To the west of that site, in the CE State, with a slightly lower average annual rainfall, a 3-ha area of abandoned saltwork was rapidly recovered through hydrological restoration, and the most resistant species to hypersaline soils A. germinans and L. racemosa (in lower density) were the main colonisers (Ferreira et al., 2022a). In spite of the slow return of FGs (e.g. biogeochemical mediators), ecological interactions like facilitation, herbivory and bioturbation are increasingly shaping the establishing forest. This showed that estuarine salt flats are areas prone to be colonised by mangroves when ongoing SLR push mangroves landward in the SAEC. A nearby 1.75-ha area in the Cocó River mouth was restored by planting R. mangle, with planted fragments of 3 and 7 years. Recent studies compared these planted fragments with natural and degraded surrounding areas and found a trend in higher fine sediment and carbon accumulation with mangrove age, with the highest values found in the mature mangrove patch due to higher soil C inputs from root growth and exudates, increased microbial biomass and plant litter (Jimenez et al. 2021), which are typical of Rhizophora forests (Ferreira et al. 2019a; Ferreira et al. 2019b). These findings confirm the effectiveness of RRPA to restore soil properties, as well as the high efficiency of R. mangle as a key species for neotropical and SAEC mangrove rehabilitation but always allowing the promotion of further establishment of other mangrove species like the recovery capacity over semiarid grounds by A. germinans. In addition, while management issues for restoration/rehabilitation of larger mangrove areas in the SAEC await to be tested, a patched restoration applying different techniques appropriated to the state of the targeted fragment or an expected climate effect should be aimed. This may include from passive recovery to a gradient of assisted R/R, a kind of an ‘in-mosaic or patchwork restoration’, that seems to function well for SAEC estuarine mangroves recovery.

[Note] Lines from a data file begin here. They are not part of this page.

-- ==== Sys2Proof/Machine/Timebase.lean ====
section
/-! DEFINITION. The beat boundary (R2) and what falls due at one: the hold limit, the memory timeout, the cadence tick,
the resweep, the guard's expiry, automatic doze and the entry into STANDBY. A beat boundary advances the counts; each
expiry is carried out by its own command, or, before any other command acts, by `finishInstant` (assumption log,
entry 1). -/

namespace Sys2Proof.Machine

/-! ### What is due -/

/-- A hold timer has reached its limit (R62). -/
def State.holdsDue (s : State) : Bool := (List.finRange 16).any fun n => (s.line n).holdReached

/-- The outstanding transaction has met its second beat boundary (R143). -/
def State.timeoutDue (s : State) : Bool :=
  match s.visit, s.mem with
  | some _, some t => decide (2 ≤ t.beats)
  | _, _ => false

/-- The cadence count has reached CADENCE (R136). -/
def State.tickDue (s : State) : Bool := s.cadence != 0 && decide (s.cadence.toNat ≤ s.cadenceCount)

/-- The resweep count has reached RESWEEP (R41). -/
def State.resweepDue (s : State) : Bool := s.resweep != 0 && decide (s.resweep.toNat ≤ s.resweepCount)

/-- The guard counter has reached 0 (R166). -/
def State.guardDue (s : State) : Bool := s.livenessEn && s.guardRunning && s.guardCount == 0

/-- The idle condition has held across two beat boundaries, and DOZE may be entered (R158). -/
def State.autoDozeDue (s : State) : Bool := s.watchedIdle && decide (2 ≤ s.idleBeats) && s.mayDoze

/-- In STANDBY_ENTRY every transmitter is drained and no transaction is outstanding (R160). -/
def State.standbyDue (s : State) : Bool := s.power == .standbyEntry && s.allDrained && s.mem.isNone

/-- On some line the SENSE level accepted at the last beat boundary stands apart, since the instant lasts (R36). -/
def State.countsOpen (s : State) : Bool := (List.finRange 16).any fun n => (s.line n).countBefore.isSome

/-- Nothing is due, the idle watch stands at 0 where there is nothing to watch, and the instant of the last beat
boundary is over. -/
def State.settled (s : State) : Bool :=
  !s.holdsDue && !s.timeoutDue && !s.tickDue && !s.resweepDue && !s.guardDue && !s.autoDozeDue && !s.standbyDue &&
    (s.watchedIdle || s.idleBeats == 0) && !s.dozeBarred && !s.countsOpen

/-! ### The expiries -/

/-- Hold timers that have reached their limit set HOLD_DUE (R62). -/
def State.expireHolds (s : State) : State := if s.holdsDue then s.onLines fun _ l => l.setHoldDue else s

/-- The hold timer of line `n` sets HOLD_DUE if it has reached its limit (R62). -/
def State.expireHold (s : State) (n : LineNo) : State := s.onLine n Line.setHoldDue

/-- The outstanding transaction times out if it is due to (R143). -/
def State.expireTimeout (s : State) : State := if s.timeoutDue then timeOut s else s

/-- The cadence expires if it is due to (R136, R137). -/
def State.expireTick (s : State) : State :=
  if s.tickDue then
    { s with tick := true, missed := if s.tick then min 15 (s.missed + 1) else s.missed, cadenceCount := 0 }
  else s

/-- A resweep sets ATTN on a line that is not FAULTED (R41). -/
def Line.resweep (l : Line) : Line := if l.faulted then l else { l with attn := true }

/-- The resweep expires if it is due to (R41). One that has reached RESWEEP at the boundary at which the guard expires
sets ATTN after the entry into QUIESCING or QUIESCED (DESIGN CHOICE, log entry 36). -/
def State.expireResweep (s : State) : State :=
  if s.resweepDue then { s.onLines fun _ l => l.resweep with resweepCount := 0 } else s

/-- The sequencer moves towards QUIESCED (R30). -/
def State.quiesceSeq (s : State) : State := if s.visit.isSome then s.moveSeq .quiescing else s.enterQuiesced

/-- The guard expires (R166): the alert, the LIVENESS event, the move towards QUIESCED, and the counter's end. -/
def State.guardExpires (s : State) : State :=
  State.quiesceSeq (({ s with alertLiveness := true, guardRunning := false }.offer livenessEvent).endDoze)

/-- The guard expires if it is due to (R166). -/
def State.expireGuard (s : State) : State := if s.guardDue then s.guardExpires else s

/-- An automatic doze is entered if it is due (R158). -/
def State.enterAutoDoze (s : State) : State :=
  if s.autoDozeDue then s.enterDoze else s

/-- The lines for which `f` holds, bit `n` for line `n`. -/
def State.lineMask (s : State) (f : Line → Bool) : BitVec 16 := BitVec.ofFnLE fun n => f (s.line n)

/-- What STANDBY does to a line (R161): a receiver in START or ASSEMBLE abandons its character. -/
def Line.freeze (l : Line) : Line :=
  if l.receiver.phase = .start ∨ l.receiver.phase = .assemble then l.enterSearch else l

/-- STANDBY is entered if it is due (R160, R161), before a beat boundary that is told after it at the same instant
(DESIGN CHOICE, log entry 42). -/
def State.enterStandby (s : State) : State :=
  if s.standbyDue then
    { s.onLines fun _ l => l.freeze with
      power := .standby
      wakeEn := s.lineMask fun l => setWakeEn l.setting
      wakeLoop := s.lineMask fun l => setLoop l.setting
      wakeStart := 0
      wakeSense := 0 }
  else s

/-- What is due at the beat boundary before a visit can end at the same instant: hold limits, then the timeout. -/
def State.finishVisit (s : State) : State := s.expireHolds.expireTimeout

/-- Everything due but the resweep and the power states: a visit that ends at the instant ends before the guard expires
(R166). -/
def State.finishGuard (s : State) : State := s.finishVisit.expireTick.expireGuard

/-- Everything due but the power states. -/
def State.finishTimers (s : State) : State := s.finishGuard.expireResweep

/-- The watch on the idle condition restarts when the condition has ended (R158). -/
def State.watchIdle (s : State) : State := if s.watchedIdle then s else { s with idleBeats := 0 }

/-- SENSE levels accepted at the last beat boundary count as any other from now on (R36). -/
def State.closeCounts (s : State) : State := if s.countsOpen then s.onLines fun _ l => l.closeCount else s

/-- The instant of the last beat boundary is over: the idle watch has followed what happened at it, and a SENSE level
accepted at it bars no doze from now on and is reported as any other (R36, R158, R159). -/
def State.endInstant (s : State) : State := { s.watchIdle.closeCounts with dozeBarred := false }

/-- Everything that is due is carried out, and the instant is over. -/
def State.finishInstant (s : State) : State := s.finishTimers.enterAutoDoze.enterStandby.endInstant

/-! ### Commands and expiries -/

/-- The outcome of a step. The part stops in no state. -/
abbrev Result := Host.Outcome State Fault Refusal

/-- A command acts: what is due before it is carried out first. -/
def command (f : State → State) (s : State) : Result := .next (f s.finishInstant).watchIdle

/-- An expiry acts by itself. -/
def expiry (f : State → State) (s : State) : Result := .next (f s).watchIdle

/-- The transaction that an answer numbered `tag` belongs to has been outstanding over a beat boundary (R143). -/
def State.outlasts (s : State) (tag : Nat) : Bool :=
  match s.awaited tag with
  | some (_, t) => t.beats != 0
  | none => false

/-- What stands before an answer: where its transaction has been outstanding over a beat boundary, the answer falls at
the instant of the last one unless that instant is over, so it comes before the timeout (R143) and all that follows it
(log entry 1). -/
def State.beforeAnswer (s : State) (tag : Nat) : State := if s.outlasts tag then s.expireHolds else s.finishInstant

/-- An answer to the transaction numbered `tag` acts. -/
def answered (tag : Nat) (f : State → State) (s : State) : Result := .next (f (s.beforeAnswer tag)).watchIdle

/-! ### The beat boundary (R2) -/

/-- A line at a beat boundary (R57, R62): the hold timer counts, SENSE is sampled, and the transmitter follows a hold
state that has ended. -/
def Line.beat (s : State) (l : Line) (pin : Bool) : Line := Line.tend s (l.countHold.sampleSense pin)

/-- A SENSE level is accepted on some line at this boundary (R159). -/
def State.acceptsSense (s : State) (sense : BitVec 16) : Bool :=
  (List.finRange 16).any fun n => (s.line n).acceptsSense (sense.getLsbD n.val)

/-- The cadence counts this boundary (R136). -/
def State.countCadence (s : State) : Nat := if s.cadence = 0 then s.cadenceCount else s.cadenceCount + 1

/-- The resweep timer counts (R41): the power state just before the boundary decides, so a boundary whose own SENSE level
ends a doze is not counted (DESIGN CHOICE, log entry 35). -/
def State.resweepCounts (s : State) : Bool := s.resweep != 0 && s.power == .active && !s.quiet

/-- The guard counts (R166). -/
def State.guardCounts (s : State) : Bool := s.livenessEn && s.guardRunning && !s.quiet

/-- An event record's age advances (R138). A record that a row inserts after BEAT_BOUNDARY at the same instant has age 0
and does not count that boundary (DESIGN CHOICE, log entry 27). -/
def EventRec.older (e : EventRec) : EventRec := { e with age := min 255 (e.age + 1) }

/-- A transaction outstanding over one more beat boundary (R2, R143). What an answer or a visit at this instant issues is
issued after the boundary and does not count it (log entry 1). -/
def Txn.older (t : Txn) : Txn := { t with beats := t.beats + 1 }

/-- The beat divider begins the next beat, and every block that counts beats advances (R2). What the rows of this
instant bring after it does not count it: a transaction by R143, a record by the model's choice (log entry 27). -/
def State.countBeat (s : State) (sense : BitVec 16) : State :=
  { s.onLines fun n l => l.beat s (sense.getLsbD n.val) with
    beatClocks := 0
    sensePins := sense
    mem := s.mem.map Txn.older
    events := s.events.map EventRec.older
    cadenceCount := s.countCadence
    resweepCount := if s.resweepCounts then s.resweepCount + 1 else s.resweepCount
    guardCount := if s.guardCounts then s.guardCount - 1 else s.guardCount
    idleBeats := if s.watchedIdle then min 2 (s.idleBeats + 1) else s.idleBeats }

/-- A beat boundary (R2): none occurs while the clock is stopped or settling. An accepted SENSE level ends a doze, and
one entered at the same instant ends at once (R159; log entry 31). The doze ends after the counts (log entry 35). -/
def State.beat (s : State) (sense : BitVec 16) : State :=
  if s.clockRuns then
    if s.acceptsSense sense then { (s.countBeat sense).endDoze with dozeBarred := true } else s.countBeat sense
  else s

end Sys2Proof.Machine
end

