-- ==== Sys2Proof/Machine/Power.lean ====
section
/-! DEFINITION. The Power Manager's part in a command (Chapter 11): writes of POWER, HOST_RESET in each power state,
wake edges and the end of WAKING. -/

namespace Sys2Proof.Machine

/-! ### Writes of POWER (R157) -/

/-- A REQ value is stored with AUTO_DOZE; the watch on the idle condition restarts (R157, R158). -/
def State.storeReq (s : State) (req : PowerReq) (auto : Bool) : State :=
  { s with req := req, autoDoze := auto, idleBeats := 0 }

/-- AUTO_DOZE is stored. -/
def State.storeAuto (s : State) (auto : Bool) : State := { s with autoDoze := auto, idleBeats := 0 }

/-- REQ = ACTIVE (R157). -/
def State.reqActive (s : State) (auto : Bool) : State :=
  match s.power with
  | .active | .doze => s.endDoze.storeReq .active auto
  | .standbyEntry => s.abandonStandby.storeReq .active auto
  | .standby => { s.storeAuto auto with power := .waking }
  | .waking => s.storeAuto auto

/-- REQ = DOZE (R157, R158). -/
def State.reqDoze (s : State) (auto : Bool) : State :=
  match s.power with
  | .active | .doze => (s.endDoze.storeReq .doze auto).enterRequestedDoze
  | .standbyEntry => (s.abandonStandby.storeReq .doze auto).enterRequestedDoze
  | .standby | .waking => s.refuseWrite

/-- The sequencer state permits STANDBY (R160). -/
def State.mayStandby (s : State) : Bool := s.seq == .stopped || s.seq == .paused

/-- REQ = STANDBY (R157, R160). -/
def State.reqStandby (s : State) (auto : Bool) : State :=
  match s.power with
  | .active | .doze =>
    if s.mayStandby then { s.endDoze.storeReq .standby auto with power := .standbyEntry } else s.endDoze.refuseWrite
  | .standbyEntry => s.storeAuto auto
  | .standby | .waking => s.refuseWrite

/-- REQ = 3 (R157): refused, after ending a doze. -/
def State.reqInvalid (s : State) : State := s.endDoze.refuseWrite

/-- AUTO_DOZE of a written word (Table 48). -/
def autoDozeBit (value : Word) : Bool := bitAt value 4

/-- A whole-word write of POWER (R157). -/
def State.writePower (s : State) (value : Word) : State :=
  match (value.extractLsb' 0 2).toNat with
  | 0 => s.reqActive (autoDozeBit value)
  | 1 => s.reqDoze (autoDozeBit value)
  | 2 => s.reqStandby (autoDozeBit value)
  | _ => s.reqInvalid

/-! ### HOST_RESET (R162, R163, R168) -/

/-- The HOST_RESET command: at once, or held to the end of WAKING where the clock is stopped or settling. -/
def State.commandReset (s : State) : State :=
  match s.power with
  | .standby => { s with power := .waking, resetHeld := true }
  | .waking => { s with resetHeld := true }
  | .active | .doze | .standbyEntry => s.hostReset

/-! ### Waking (R162, R163) -/

/-- The lines whose pins may wake the part: WAKE_EN latched, LOOP not. -/
def State.wakeLines (s : State) : BitVec 16 := s.wakeEn &&& ~~~s.wakeLoop

/-- Raw edges at one instant (R162): in STANDBY those of armed lines wake the part and are recorded. -/
def State.wakeEdges (s : State) (starts senses : BitVec 16) : State :=
  if s.power = .standby ∧ (starts ||| senses) &&& s.wakeLines ≠ 0 then
    { s with power := .waking, wakeStart := starts &&& s.wakeLines, wakeSense := senses &&& s.wakeLines }
  else s

/-- The end of WAKING for one line (R163): wake recovery, on the input that the receiver has, and the previous SENSE
sample is discarded. -/
def Line.wake (l : Line) : Line :=
  { l with
    receiver := { l.receiver with phase := .wakeRecover, loop := l.listens, clocks := 0, samples := [] }
    sensePrev := l.sensePrev.discard }

/-- The WAKE event of line `n`, if an edge of its woke the part (R163). -/
def State.offerWake (s : State) (n : LineNo) : State :=
  if s.wakeStart.getLsbD n.val || s.wakeSense.getLsbD n.val then
    s.offer (wakeEvent n (s.wakeStart.getLsbD n.val) (s.wakeSense.getLsbD n.val))
  else s

/-- The WAKE events, in ascending line number (R163). -/
def State.offerWakes (s : State) : State := (List.finRange 16).foldl State.offerWake s

/-- The part returns to ACTIVE, and the beat divider restarts from the beginning of a beat (R163). -/
def State.wake (s : State) : State :=
  State.offerWakes
    { s.onLines fun _ l => l.wake with power := .active, req := .active, beatClocks := 0, settleClocks := 0 }

/-- The settle period ends (R163): a held HOST_RESET is performed in place of the return to ACTIVE. -/
def State.wakingEnds (s : State) : State :=
  if s.power = .waking then if s.resetHeld then s.hostReset else s.wake else s

end Sys2Proof.Machine
end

In the AMMC, in the State of Pará, several sites covering a total of 14 ha were restored (replanted after clearing by wood extraction) with R. mangle and are now dominated by L. racemosa and R. mangle. The most significant bioturbator/herbivore leaf consumer crab Ucides cordatus (an important item in the food and income of the native populations) increased their populations in the recovered areas (which was one of the aims of the RRPA), as well as other ecosystem goods and services that the native inhabitants of the areas helped to restore (de Aviz et al. 2020; Gardunho et al. 2023).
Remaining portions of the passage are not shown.